**DATA PROVIDED**
####################
-- ==== Sys2Proof/Machine/Program.lean ====
section
/-! DEFINITION. The program syntax of 30_encoding.md section 4 as the agents' steps it stands for: commands, RD, WR,
RX, TICK (R74) and the pseudo-commands (R75). -/

namespace Sys2Proof.Machine

/-- A command: one write of its assembled word to CMD (R74). -/
def cmd (p : Params) (i : Instr) : AgentStep := .hostWrite (p.windowBase + 4) (encode i)

/-- `RD <register>` (R74), the register by its offset. -/
def rd (p : Params) (off : Word) : AgentStep := .hostRead (p.windowBase + off)

/-- `WR <register>, v` (R74) -/
def wr (p : Params) (off v : Word) : AgentStep := .hostWrite (p.windowBase + off) v

/-- `RX <bytes>` (R74): one line-receiver step per byte, in order. -/
def rx (bs : List Byte) : List AgentStep := bs.map .rxArrive

/-- `TICK k` (R74) -/
def tickSteps (k : Nat) : List AgentStep := List.replicate k .tick

/-- The pseudo-commands of R75. -/
inductive Pseudo where
  /-- CRC_BLOCK h, [b0..bk] -/
  | crcBlock (h : Half) (bs : List Byte)
  /-- CHK_BLOCK b, [b0..bk] -/
  | chkBlock (b : Byte) (bs : List Byte)
  /-- STAGE s, [b0..bk] -/
  | stage (s : Half) (bs : List Byte)
  /-- REQUEST ft, c, r, t, s, [b..] -/
  | request (ft : Byte) (c : Bool) (r : Byte) (t : U24) (s : Half) (bs : List Byte)
  /-- NOTIFY ft, c, s, [b..] -/
  | notify (ft : Byte) (c : Bool) (s : Half) (bs : List Byte)
  /-- ANSWER ft, m, s, [b..] -/
  | answer (ft : Byte) (m : CrcMode) (s : Half) (bs : List Byte)
  /-- CLEAR_WARN -/
  | clearWarn
deriving DecidableEq, Repr

/-- STAGE s, [b0..bk]: STAGE_SUBCMD is omitted when s = 0 (R75). -/
def stageCommands (s : Half) (bs : List Byte) : List Instr :=
  .stageClear :: ((if s = 0 then [] else [.stageSubcmd s]) ++ bs.map .stagePush)

/-- The commands a pseudo-command expands to (R75); CLEAR_WARN is no command but a register write. -/
def pseudoCommands : Pseudo → List Instr
  | .crcBlock h bs => .crcInit h :: bs.map .crcFeed
  | .chkBlock b bs => .chkInit b :: bs.map .chkFeed
  | .stage s bs => stageCommands s bs
  | .request ft c r t s bs => stageCommands s bs ++ [.stageRetry t, .sendMessage ft c r]
  | .notify ft c s bs => stageCommands s bs ++ [.sendMessageNa ft c]
  | .answer ft m s bs => stageCommands s bs ++ [.sendAnswer ft m]
  | .clearWarn => []

/-- The host steps a pseudo-command expands to (R75). -/
def expand (p : Params) : Pseudo → List AgentStep
  | .clearWarn => [wr p 0x010 0x7F]
  | q => (pseudoCommands q).map (cmd p)

end Sys2Proof.Machine
end

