/-- R153, R154, R163: the code each command reports, by the context and the first test that fails. -/
def Obligations.CommandErrorsByContext : Prop :=
  ∀ (i : Instr) (s s' : State), exec i s = .next s' →
    let d := serialize s.stg.subcmd s.stg.data
    let queued := if d.length > maxDataSize s.params then CmdCode.oversize
      else if s.oq.length = s.params.oqCap then .queueFull else .ok
    s'.cmdStatus = match i with
      | .loop => if s.eng.callout ≠ .none then .busyInCallout else .ok
      | .handlerReturn _ => if s.eng.callout = .none then .notInCallout else .ok
      | .sendMessage _ _ _ => queued
      | .sendMessageNa _ _ => queued
      | .sendAnswer _ m =>
        if s.eng.processing = false then .notInHandler
        else if m = .reserved then .badOperand
        else if d.length > maxDataSize s.params then .oversize else .ok
      | .noAnswer => if s.eng.processing = false then .notInHandler else .ok
      | .stagePush _ => if s.stg.data.length = maxDataSize s.params then .stageFull else .ok
      | .nop => .ok
      | .reset => .ok
      | .crcInit _ => .ok
      | .crcFeed _ => .ok
      | .chkInit _ => .ok
      | .chkFeed _ => .ok
      | .stageClear => .ok
      | .stageSubcmd _ => .ok
      | .stageRetry _ => .ok

/-- R23 to R25, R27 to R32, R34 to R40: each register, counter and flag is written by its own commands only, and no
command but RESET clears a WARN bit or changes IE. CMD_STATUS, which every command writes, is CommandErrorsByContext. -/
def Obligations.RegistersWrittenOnlyByTheirCommands : Prop :=
  ∀ (i : Instr) (s s' : State), exec i s = .next s' → i ≠ .reset →
    (s'.crcAcc ≠ s.crcAcc → (∃ h, i = .crcInit h) ∨ ∃ b, i = .crcFeed b) ∧
    (s'.chkAcc ≠ s.chkAcc → (∃ b, i = .chkInit b) ∨ ∃ b, i = .chkFeed b) ∧
    (s'.stg ≠ s.stg →
      i = .stageClear ∨ (∃ b, i = .stagePush b) ∨ (∃ h, i = .stageSubcmd h) ∨ ∃ t, i = .stageRetry t) ∧
    (s'.evt ≠ s.evt ∨ s'.rb ≠ s.rb ∨ s'.scn ≠ s.scn ∨ s'.fifo ≠ s.fifo ∨ s'.frameErr ≠ s.frameErr ∨
      s'.rxLine ≠ s.rxLine → i = .loop) ∧
    (s'.txLine ≠ s.txLine → i = .loop ∨ ∃ ft m, i = .sendAnswer ft m) ∧
    (s'.oq ≠ s.oq →
      i = .loop ∨ (∃ r, i = .handlerReturn r) ∨ (∃ ft c r, i = .sendMessage ft c r) ∨ ∃ ft c, i = .sendMessageNa ft c) ∧
    (s'.hresult ≠ s.hresult → ∃ r, i = .handlerReturn r) ∧
    (s'.eng.ansBase ≠ s.eng.ansBase ∨ s'.eng.retryBase ≠ s.eng.retryBase ∨ s'.eng.retryWait ≠ s.eng.retryWait ∨
      s'.eng.inUseCrc ≠ s.eng.inUseCrc → i = .loop) ∧
    (s'.eng.lastSend ≠ s.eng.lastSend ∨ s'.eng.coolArmed ≠ s.eng.coolArmed ∨ s'.eng.answerSent ≠ s.eng.answerSent →
      i = .loop ∨ ∃ ft m, i = .sendAnswer ft m) ∧
    (s'.eng.state ≠ s.eng.state ∨ s'.eng.callout ≠ s.eng.callout ∨ s'.eng.processing ≠ s.eng.processing →
      i = .loop ∨ ∃ r, i = .handlerReturn r) ∧
    (s'.eng.noAnswer ≠ s.eng.noAnswer → i = .loop ∨ i = .noAnswer) ∧
    (s'.stat.garbage ≠ s.stat.garbage ∨ s'.stat.frameErrors ≠ s.stat.frameErrors ∨
      s'.stat.rxFrames ≠ s.stat.rxFrames ∨ s'.stat.fifoDrops ≠ s.stat.fifoDrops ∨ s'.stat.shed ≠ s.stat.shed ∨
      s'.stat.timeouts ≠ s.stat.timeouts → i = .loop) ∧
    (s'.stat.txFrames ≠ s.stat.txFrames → i = .loop ∨ ∃ ft m, i = .sendAnswer ft m) ∧
    (s'.stat.noAnswer ≠ s.stat.noAnswer → ∃ r, i = .handlerReturn r) ∧
    (s'.warn.extractLsb' 0 4 ≠ s.warn.extractLsb' 0 4 → i = .loop) ∧
    (s'.warn.extractLsb' 4 2 ≠ s.warn.extractLsb' 4 2 → ∃ r, i = .handlerReturn r) ∧
    (s'.warn.getLsbD 6 ≠ s.warn.getLsbD 6 → s'.cmdStatus ≠ .ok) ∧
    s'.warn &&& s.warn = s.warn ∧
    s'.ie = s.ie ∧ s'.time = s.time ∧ s'.params = s.params ∧ s'.pending = s.pending ∧ s'.hostReads = s.hostReads

/-- R157, R41, R46: after a callout is posted the EVT registers read back its event, the data little-endian in
EVT_DATA_k and 0 past its end, and STATE[2:1] shows the callout, by its number of R27. -/
def Obligations.CalloutEventReadsBack : Prop :=
  let callout := fun c : Callout => match c with
    | .none => (0 : BitVec 2)
    | .message => 1
    | .answer => 2
    | .timeout => 3
  ∀ (kind : Callout) (rt ft : Byte) (c : Bool) (d : List Byte) (t : Word) (s : State), d.length ≤ 255 →
    let s' := postCallout kind rt ft c d t s
    s' = { s with evt := s'.evt, eng := { s.eng with callout := kind } } ∧
    memRead 0x080 s' = (callout kind).setWidth 32 ∧ memRead 0x084 s' = rt.setWidth 32 ∧
    memRead 0x088 s' = ft.setWidth 32 ∧ memRead 0x08C s' = (BitVec.ofBool c).setWidth 32 ∧
    memRead 0x090 s' = BitVec.ofNat 32 d.length ∧ memRead 0x094 s' = t ∧
    (memRead 0x00C s').extractLsb' 1 2 = callout kind ∧
    ∀ k j, k < 64 → j < 4 → (memRead (0x100 + 4 * k) s').extractLsb' (8 * j) 8 = d.getD (4 * k + j) 0

/-- R147, with the registers of R41, IRQ of R162 and the codes of R27, R29, R153, R155 and R156 as numbers: what a read
returns at every offset, field by field, and 0 elsewhere. Each length is stated where it fits in its field, as every length within the bounds of R25 to R31 does. -/
def Obligations.RegisterMapReadsState : Prop :=
  let callout := fun c : Callout => match c with
    | .none => (0 : BitVec 2)
    | .message => 1
    | .answer => 2
    | .timeout => 3
  let phase := fun p : Phase => match p with
    | .sync => (0 : BitVec 2)
    | .header => 1
    | .body => 2
  let cmdCode := fun c : CmdCode => match c with
    | .ok => (0 : Word)
    | .illegalOpcode => 1
    | .badOperand => 2
    | .busyInCallout => 3
    | .notInHandler => 4
    | .notInCallout => 5
    | .stageFull => 6
    | .oversize => 7
    | .queueFull => 8
  let frameErr := fun e : FrameError => match e with
    | .none => (0 : Word)
    | .separatorWrong => 1
    | .headerTooSmall => 2
    | .headerTooBig => 3
    | .frameTooSmall => 4
    | .frameTooBig => 5
    | .dataSizeWrong => 6
    | .checksumWrong => 7
    | .crcWrong => 8
    | .wrongPostByte => 9
    | .unknownData => 10
    | .frameTimeout => 11
  let result := fun r : HandlerResult => match r with
    | .ok => (0 : Word)
    | .unsupportedMessage => 1
    | .unexpectedMessage => 2
    | .unsupportedSubcommand => 3
    | .wrongMessageStructure => 4
    | .invalidAnswer => 5
    | .runtimeError => 6
    | .unknownError => 7
  (∀ (off : Nat) (s : State), memRead off s = memRead (off % 4096 - off % 4) s) ∧
  ∀ s : State,
    let state := memRead 0x00C s
    let levels := memRead 0x028 s
    let info := memRead 0x02C s
    let hdr := memRead 0x030 s
    let stage := memRead 0x038 s
    memRead 0x000 s = 0x48414552 ∧ memRead 0x004 s = 0 ∧
    memRead 0x008 s = cmdCode s.cmdStatus ∧
    ((state.getLsbD 0 = true ↔ s.eng.state = .waiting) ∧ state.extractLsb' 1 2 = callout s.eng.callout ∧
      state.getLsbD 3 = s.eng.processing ∧ state.getLsbD 4 = s.eng.answerSent ∧ state.getLsbD 5 = s.eng.noAnswer ∧
      state.getLsbD 6 = s.eng.inUseCrc ∧ state.getLsbD 7 = s.eng.coolArmed ∧
      state.extractLsb' 8 2 = phase s.scn.phase ∧
      (state.getLsbD 10 = true ↔
        (s.eng.callout ≠ .none ∧ s.ie.getLsbD 0 = true) ∨ (s.warn ≠ 0 ∧ s.ie.getLsbD 1 = true)) ∧
      state.extractLsb' 11 21 = 0) ∧
    memRead 0x010 s = s.warn.setWidth 32 ∧ memRead 0x014 s = s.ie.setWidth 32 ∧ memRead 0x018 s = s.time ∧
    memRead 0x01C s = s.crcAcc.setWidth 32 ∧ memRead 0x020 s = s.chkAcc.setWidth 32 ∧
    memRead 0x024 s = frameErr s.frameErr ∧
    (s.fifo.length < 256 → (levels.extractLsb' 0 8).toNat = s.fifo.length) ∧
    (s.oq.length < 256 → (levels.extractLsb' 8 8).toNat = s.oq.length) ∧
    (s.rb.length < 65536 → (levels.extractLsb' 16 16).toNat = s.rb.length) ∧
    (s.scn.consumed < 65536 → (info.extractLsb' 0 16).toNat = s.scn.consumed) ∧
    (s.scn.asm.length < 512 → (info.extractLsb' 16 9).toNat = s.scn.asm.length) ∧ info.extractLsb' 25 7 = 0 ∧
    (hdr.extractLsb' 0 8 = s.scn.ftype ∧ hdr.extractLsb' 8 8 = s.scn.dataLen ∧ hdr.getLsbD 16 = s.scn.useCrc ∧
      hdr.extractLsb' 17 7 = 0 ∧ hdr.extractLsb' 24 8 = s.scn.esc) ∧
    memRead 0x034 s = s.scn.start ∧
    (s.stg.data.length < 256 → (stage.extractLsb' 0 8).toNat = s.stg.data.length) ∧
    stage.extractLsb' 8 8 = 0 ∧ stage.extractLsb' 16 16 = s.stg.subcmd ∧
    memRead 0x03C s = s.stg.retry.setWidth 32 ∧ memRead 0x040 s = result s.hresult ∧
    (s.oq = [] → memRead 0x044 s = 0) ∧
    (∀ h rest, s.oq = h :: rest →
      let v := memRead 0x044 s
      v.extractLsb' 0 8 = h.ftype ∧ v.extractLsb' 8 8 = h.retries ∧ v.getLsbD 16 = h.expectsAnswer ∧
      v.getLsbD 17 = h.useCrc ∧ v.extractLsb' 18 6 = 0 ∧
      (h.data.length < 256 → (v.extractLsb' 24 8).toNat = h.data.length)) ∧
    memRead 0x048 s = s.eng.lastSend ∧ memRead 0x04C s = s.eng.ansBase ∧ memRead 0x050 s = s.eng.retryBase ∧
    memRead 0x054 s = s.eng.retryWait ∧
    memRead 0x060 s = s.stat.garbage ∧ memRead 0x064 s = s.stat.frameErrors ∧ memRead 0x068 s = s.stat.rxFrames ∧
    memRead 0x06C s = s.stat.fifoDrops ∧ memRead 0x070 s = s.stat.shed ∧ memRead 0x074 s = s.stat.txFrames ∧
    memRead 0x078 s = s.stat.timeouts ∧ memRead 0x07C s = s.stat.noAnswer ∧
    memRead 0x080 s = (callout s.evt.kind).setWidth 32 ∧ memRead 0x084 s = s.evt.reqType.setWidth 32 ∧
    memRead 0x088 s = s.evt.ftype.setWidth 32 ∧ memRead 0x08C s = (BitVec.ofBool s.evt.useCrc).setWidth 32 ∧
    memRead 0x090 s = s.evt.len.setWidth 32 ∧ memRead 0x094 s = s.evt.time ∧
    (∀ k j, k < 64 → j < 4 →
      (memRead (0x100 + 4 * k) s).extractLsb' (8 * j) 8 = s.evt.data.getD (4 * k + j) 0) ∧
    (∀ off, off < 4096 → off % 4 = 0 → (0x058 ≤ off ∧ off < 0x060) ∨ (0x098 ≤ off ∧ off < 0x100) ∨ 0x200 ≤ off →
      memRead off s = 0)
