/-! ### setWarn -/

@[simp] theorem setWarn_time (m : BitVec 7) (s : State) :
    (setWarn m s).time = s.time := rfl
@[simp] theorem setWarn_crcAcc (m : BitVec 7) (s : State) :
    (setWarn m s).crcAcc = s.crcAcc := rfl
@[simp] theorem setWarn_chkAcc (m : BitVec 7) (s : State) :
    (setWarn m s).chkAcc = s.chkAcc := rfl
@[simp] theorem setWarn_rb (m : BitVec 7) (s : State) :
    (setWarn m s).rb = s.rb := rfl
@[simp] theorem setWarn_scn (m : BitVec 7) (s : State) :
    (setWarn m s).scn = s.scn := rfl
@[simp] theorem setWarn_fifo (m : BitVec 7) (s : State) :
    (setWarn m s).fifo = s.fifo := rfl
@[simp] theorem setWarn_oq (m : BitVec 7) (s : State) :
    (setWarn m s).oq = s.oq := rfl
@[simp] theorem setWarn_eng (m : BitVec 7) (s : State) :
    (setWarn m s).eng = s.eng := rfl
@[simp] theorem setWarn_evt (m : BitVec 7) (s : State) :
    (setWarn m s).evt = s.evt := rfl
@[simp] theorem setWarn_stg (m : BitVec 7) (s : State) :
    (setWarn m s).stg = s.stg := rfl
@[simp] theorem setWarn_cmdStatus (m : BitVec 7) (s : State) :
    (setWarn m s).cmdStatus = s.cmdStatus := rfl
@[simp] theorem setWarn_warn (m : BitVec 7) (s : State) :
    (setWarn m s).warn = s.warn ||| m := rfl
@[simp] theorem setWarn_ie (m : BitVec 7) (s : State) :
    (setWarn m s).ie = s.ie := rfl
@[simp] theorem setWarn_frameErr (m : BitVec 7) (s : State) :
    (setWarn m s).frameErr = s.frameErr := rfl
@[simp] theorem setWarn_hresult (m : BitVec 7) (s : State) :
    (setWarn m s).hresult = s.hresult := rfl
@[simp] theorem setWarn_stat (m : BitVec 7) (s : State) :
    (setWarn m s).stat = s.stat := rfl
@[simp] theorem setWarn_rxLine (m : BitVec 7) (s : State) :
    (setWarn m s).rxLine = s.rxLine := rfl
@[simp] theorem setWarn_txLine (m : BitVec 7) (s : State) :
    (setWarn m s).txLine = s.txLine := rfl
@[simp] theorem setWarn_params (m : BitVec 7) (s : State) :
    (setWarn m s).params = s.params := rfl
@[simp] theorem setWarn_pending (m : BitVec 7) (s : State) :
    (setWarn m s).pending = s.pending := rfl
@[simp] theorem setWarn_hostReads (m : BitVec 7) (s : State) :
    (setWarn m s).hostReads = s.hostReads := rfl

/-! ### mapStat -/

@[simp] theorem mapStat_time (f : Stats → Stats) (s : State) :
    (mapStat f s).time = s.time := rfl
@[simp] theorem mapStat_crcAcc (f : Stats → Stats) (s : State) :
    (mapStat f s).crcAcc = s.crcAcc := rfl
@[simp] theorem mapStat_chkAcc (f : Stats → Stats) (s : State) :
    (mapStat f s).chkAcc = s.chkAcc := rfl
@[simp] theorem mapStat_rb (f : Stats → Stats) (s : State) :
    (mapStat f s).rb = s.rb := rfl
@[simp] theorem mapStat_scn (f : Stats → Stats) (s : State) :
    (mapStat f s).scn = s.scn := rfl
@[simp] theorem mapStat_fifo (f : Stats → Stats) (s : State) :
    (mapStat f s).fifo = s.fifo := rfl
@[simp] theorem mapStat_oq (f : Stats → Stats) (s : State) :
    (mapStat f s).oq = s.oq := rfl
@[simp] theorem mapStat_eng (f : Stats → Stats) (s : State) :
    (mapStat f s).eng = s.eng := rfl
@[simp] theorem mapStat_evt (f : Stats → Stats) (s : State) :
    (mapStat f s).evt = s.evt := rfl
@[simp] theorem mapStat_stg (f : Stats → Stats) (s : State) :
    (mapStat f s).stg = s.stg := rfl
@[simp] theorem mapStat_cmdStatus (f : Stats → Stats) (s : State) :
    (mapStat f s).cmdStatus = s.cmdStatus := rfl
@[simp] theorem mapStat_warn (f : Stats → Stats) (s : State) :
    (mapStat f s).warn = s.warn := rfl
@[simp] theorem mapStat_ie (f : Stats → Stats) (s : State) :
    (mapStat f s).ie = s.ie := rfl
@[simp] theorem mapStat_frameErr (f : Stats → Stats) (s : State) :
    (mapStat f s).frameErr = s.frameErr := rfl
@[simp] theorem mapStat_hresult (f : Stats → Stats) (s : State) :
    (mapStat f s).hresult = s.hresult := rfl
@[simp] theorem mapStat_stat (f : Stats → Stats) (s : State) :
    (mapStat f s).stat = f s.stat := rfl
@[simp] theorem mapStat_rxLine (f : Stats → Stats) (s : State) :
    (mapStat f s).rxLine = s.rxLine := rfl
@[simp] theorem mapStat_txLine (f : Stats → Stats) (s : State) :
    (mapStat f s).txLine = s.txLine := rfl
@[simp] theorem mapStat_params (f : Stats → Stats) (s : State) :
    (mapStat f s).params = s.params := rfl
@[simp] theorem mapStat_pending (f : Stats → Stats) (s : State) :
    (mapStat f s).pending = s.pending := rfl
@[simp] theorem mapStat_hostReads (f : Stats → Stats) (s : State) :
    (mapStat f s).hostReads = s.hostReads := rfl

/-! ### txWrite -/

@[simp] theorem txWrite_time (bs : List Byte) (s : State) :
    (txWrite bs s).time = s.time := rfl
@[simp] theorem txWrite_crcAcc (bs : List Byte) (s : State) :
    (txWrite bs s).crcAcc = s.crcAcc := rfl
@[simp] theorem txWrite_chkAcc (bs : List Byte) (s : State) :
    (txWrite bs s).chkAcc = s.chkAcc := rfl
@[simp] theorem txWrite_rb (bs : List Byte) (s : State) :
    (txWrite bs s).rb = s.rb := rfl
@[simp] theorem txWrite_scn (bs : List Byte) (s : State) :
    (txWrite bs s).scn = s.scn := rfl
@[simp] theorem txWrite_fifo (bs : List Byte) (s : State) :
    (txWrite bs s).fifo = s.fifo := rfl
@[simp] theorem txWrite_oq (bs : List Byte) (s : State) :
    (txWrite bs s).oq = s.oq := rfl
@[simp] theorem txWrite_eng (bs : List Byte) (s : State) :
    (txWrite bs s).eng = s.eng := rfl
@[simp] theorem txWrite_evt (bs : List Byte) (s : State) :
    (txWrite bs s).evt = s.evt := rfl
@[simp] theorem txWrite_stg (bs : List Byte) (s : State) :
    (txWrite bs s).stg = s.stg := rfl
@[simp] theorem txWrite_cmdStatus (bs : List Byte) (s : State) :
    (txWrite bs s).cmdStatus = s.cmdStatus := rfl
@[simp] theorem txWrite_warn (bs : List Byte) (s : State) :
    (txWrite bs s).warn = s.warn := rfl
@[simp] theorem txWrite_ie (bs : List Byte) (s : State) :
    (txWrite bs s).ie = s.ie := rfl
@[simp] theorem txWrite_frameErr (bs : List Byte) (s : State) :
    (txWrite bs s).frameErr = s.frameErr := rfl
@[simp] theorem txWrite_hresult (bs : List Byte) (s : State) :
    (txWrite bs s).hresult = s.hresult := rfl
@[simp] theorem txWrite_stat (bs : List Byte) (s : State) :
    (txWrite bs s).stat = s.stat := rfl
@[simp] theorem txWrite_rxLine (bs : List Byte) (s : State) :
    (txWrite bs s).rxLine = s.rxLine := rfl
@[simp] theorem txWrite_txLine (bs : List Byte) (s : State) :
    (txWrite bs s).txLine = s.txLine ++ bs := rfl
@[simp] theorem txWrite_params (bs : List Byte) (s : State) :
    (txWrite bs s).params = s.params := rfl
@[simp] theorem txWrite_pending (bs : List Byte) (s : State) :
    (txWrite bs s).pending = s.pending := rfl
@[simp] theorem txWrite_hostReads (bs : List Byte) (s : State) :
    (txWrite bs s).hostReads = s.hostReads := rfl

/-! ### resetSync -/

@[simp] theorem resetSync_time (s : State) :
    (resetSync s).time = s.time := rfl
@[simp] theorem resetSync_crcAcc (s : State) :
    (resetSync s).crcAcc = s.crcAcc := rfl
@[simp] theorem resetSync_chkAcc (s : State) :
    (resetSync s).chkAcc = s.chkAcc := rfl
@[simp] theorem resetSync_rb (s : State) :
    (resetSync s).rb = s.rb := rfl
@[simp] theorem resetSync_scn (s : State) :
    (resetSync s).scn = Scanner.idle := rfl
@[simp] theorem resetSync_fifo (s : State) :
    (resetSync s).fifo = s.fifo := rfl
@[simp] theorem resetSync_oq (s : State) :
    (resetSync s).oq = s.oq := rfl
@[simp] theorem resetSync_eng (s : State) :
    (resetSync s).eng = s.eng := rfl
@[simp] theorem resetSync_evt (s : State) :
    (resetSync s).evt = s.evt := rfl
@[simp] theorem resetSync_stg (s : State) :
    (resetSync s).stg = s.stg := rfl
@[simp] theorem resetSync_cmdStatus (s : State) :
    (resetSync s).cmdStatus = s.cmdStatus := rfl
@[simp] theorem resetSync_warn (s : State) :
    (resetSync s).warn = s.warn := rfl
@[simp] theorem resetSync_ie (s : State) :
    (resetSync s).ie = s.ie := rfl
@[simp] theorem resetSync_frameErr (s : State) :
    (resetSync s).frameErr = s.frameErr := rfl
@[simp] theorem resetSync_hresult (s : State) :
    (resetSync s).hresult = s.hresult := rfl
@[simp] theorem resetSync_stat (s : State) :
    (resetSync s).stat = s.stat := rfl
@[simp] theorem resetSync_rxLine (s : State) :
    (resetSync s).rxLine = s.rxLine := rfl
@[simp] theorem resetSync_txLine (s : State) :
    (resetSync s).txLine = s.txLine := rfl
@[simp] theorem resetSync_params (s : State) :
    (resetSync s).params = s.params := rfl
@[simp] theorem resetSync_pending (s : State) :
    (resetSync s).pending = s.pending := rfl
@[simp] theorem resetSync_hostReads (s : State) :
    (resetSync s).hostReads = s.hostReads := rfl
####################
**ASSIGNED TASK**
In the listing, count every line holding the word "getD"; answer with the count alone.

**WRITTEN RESPONSE**
2